Your landlord is acutely aware that many homeowners have faced higher insurance bills.
Last year however we managed to achieve savings on many (but not all) of our buildings. There were several reasons for this:
What is your plan for the 2026 renewal?
We regularly tender our whole portfolio to all insurers potentially capable and suitable to underwrite the risk. Last year several insurers produced price indications, but none was prepared to undercut our existing insurers.
We also tendered some buildings in isolation where our brokers felt that pricing adjustments were merited. As a result we were able to secure some discounts from our existing insurers.AJG is currently handling the renewal negotiations with both our current buildings insurers, Zurich and Ecclesiastical.
A small number of buildings sustained premium increases where, for instance, claims experience had deteriorated, new building defects were discovered or flood exposure had worsened.
Our brokers will not be undertaking a full portfolio tender exercise this year.

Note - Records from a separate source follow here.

theorem witness_VelocityAndCrossCheckAreTaken :
    let m := settled { moving with
      pos := { moving.pos with windowBegin := 20400, windowStart := 1997 }
      drive := { moving.drive with checkStart := some 20400, stallRun := 2 } }
    let c := checked .quiet
    Ready m ∧ (∀ l, Ready (checked l)) ∧
    velocityEnds m = true ∧ energised m = true ∧ due m.pos.windowBegin m.drive.checkStart = true ∧
    (m.pos.count - m.pos.windowStart).natAbs < stallSpeed m ∧ stallSpeed m ≤ (m.pos.count - 1996).natAbs ∧
    2 ≤ m.drive.stallRun ∧ m.drive.retry ≤ m.cfg.retryLimit ∧ velocityEnds node = true ∧ energised node = false ∧
    due m.pos.windowBegin (some 20401) = false ∧
    c.drive.state = .idle ∧ due c.nt c.pos.crossCheckDl = true ∧ c.pos.referenced = true ∧
    gap (strokePosition 2048 c.cfg.closedReading c.cfg.openReading) (position c) ≤ c.cfg.mismatch ∧
    c.cfg.mismatch < gap (strokePosition 0 c.cfg.closedReading c.cfg.openReading) (position c) ∧
    acting c = none ∧ acting (checked .acting) = some .demand ∧ suspect (checked .acting) = false ∧
    needsMotion ⟨.demand, .seat⟩ (checked .acting) = true ∧ (checked .acting).supply.admission = .none :=
  ⟨settled_ready rfl, fun _ => settled_ready rfl, by decide⟩

/-- R128, R125: the third slow window of a SEATING drive is a seat. R151, R85: a MISMATCH found in IDLE while DEMAND acts
hands closed-seated in its name. -/
theorem test_stall_and_mismatch :
    let m := { driving .seating ⟨.demand, .seat⟩ .closing node with
      pos := { node.pos with windowBegin := 20400, windowStart := 30, count := 28 } }
    let t := ran .velocityWindowEnd (settled (m.setDrive { m.drive with checkStart := some 20400, stallRun := 2 }))
    let c := ran (.crossCheckDeadline 0) (checked .acting)
    (t.drive.state, t.drive.seatRecord, t.pos.count, t.pos.windowStart) = (.stopping, some 0, 0, 0) ∧
    (c.levels.handed, c.levels.holdRef, c.drive.state, c.supply.own) =
      (some ⟨.demand, .seat⟩, some 500, .waitSlot, some (.demand, .closing)) := by decide +kernel

theorem witness_ConfigureIsAnswered :
    let opened : Commissioning := ⟨true, some 620500, none, false⟩
    let busy : Commissioning := ⟨true, some 620500, some ⟨1, 2, 20530⟩, false⟩
    (∀ v, Ready (settled (node.setStore v))) ∧
    (receive (configureBits 0 0 0)).map (fun f => (f.kind, f.source.toNat, f.payload.getD 0 0, f.payload.getD 1 0)) =
      some (Kind.configure.code, 63, 5, 0) ∧
    (receive (configureBits 1 1 2)).map (fun f => f.payload.getD 1 0) = some 1 ∧
    (receive (configureBits 2 34 0)).map (fun f => f.payload.getD 1 0) = some 2 ∧
    lineId node = 5 ∧ node.listen = false ∧ node.line.listenOnly = false ∧ node.store.isOpen = false ∧
    keyIsOn (node.setSensor { node.sensor with keySettled := some true }) = true ∧ keyIsOn node = false ∧
    opened.isOpen = true ∧ opened.writing = none ∧ busy.writing.isSome = true ∧
    node.stored[33]?.isSome = true ∧ node.stored[34]? = none ∧ inRange 1 15 = true ∧ inRange 1 16 = false := by
  refine ⟨fun _ => settled_ready rfl, ?_⟩
  decide +kernel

The work involved for insurers in analysing a large portfolio is daunting. If they have declined the risk in the previous year and the portfolio has not materially changed, they will not generally give it serious consideration after only 12 months. The best results are generally achieved through a 2 to 3 year full tender cycle.
Our brokers have however asked several alternative insurers to confirm any previous pricing indications they have provided, to give further material to negotiate with our existing insurers.
Our brokers have also analysed the pricing on every one of our buildings on its own features. These include construction type, any fire safety defects, geographic profile, size, claims experience and other considerations.
Where they believe premiums require downward adjustment, they will negotiate hard with insurers.
They will also market some individual buildings with particular issues on a “stand-alone” basis, again with the objective of price reductions.
Full details of the insurers approached and the results will be disclosed in the mandatory, FCA driven Leaseholder Disclosure documents which will be published to you after renewal. These documents will also summarise how homeowner interests have been taken into account in the process.
We cannot speculate at this stage on the results of these negotiations but anticipate that the exercise will be concluded by the middle of February. In the interim, we are not able to provide a running commentary on individual buildings.
We are hopeful however of achieving further reductions on many buildings, particularly those with high rates due to fire safety defects which are now remediated or on their way to that. Our brokers believe that the market is now past “peak pricing” and will be more competitive over the next few years.
Our brokers are aware that our highest priority for our insurance arrangements, beyond sourcing suitable cover, is to reduce costs for our homeowners.
Why do you offer my building to the insurance market as part of your overall portfolio?
There are potentially economies of scale in offering a large portfolio to the insurance market. This approach can also secure cover for buildings difficult to insure in isolation. The Financial Conduct Authority recognised the value of this approach in its Sept 2022 report on insurance for multi-occupancy buildings. As stated however many of our buildings are also offered in isolation. All buildings premiums are priced individually based on their risk to insurers.
Can I see the quotations provided by the insurance market for my property?
Yes. We will distribute this information at renewal within the mandatory Leaseholder Disclosures required by the FCA.
Can I arrange cover for my building outside of the freeholder programme?
Generally not. It is unlikely that adequate cover could be sourced and your freeholder has selected its chosen insurers on a range of specific criteria.
However, we will ask insurers to review premiums further under certain conditions. Please see the FAQ “Can I challenge your insurer’s premium level?”.
Will the insurance declared value of my building increase at renewal and will that affect my premium?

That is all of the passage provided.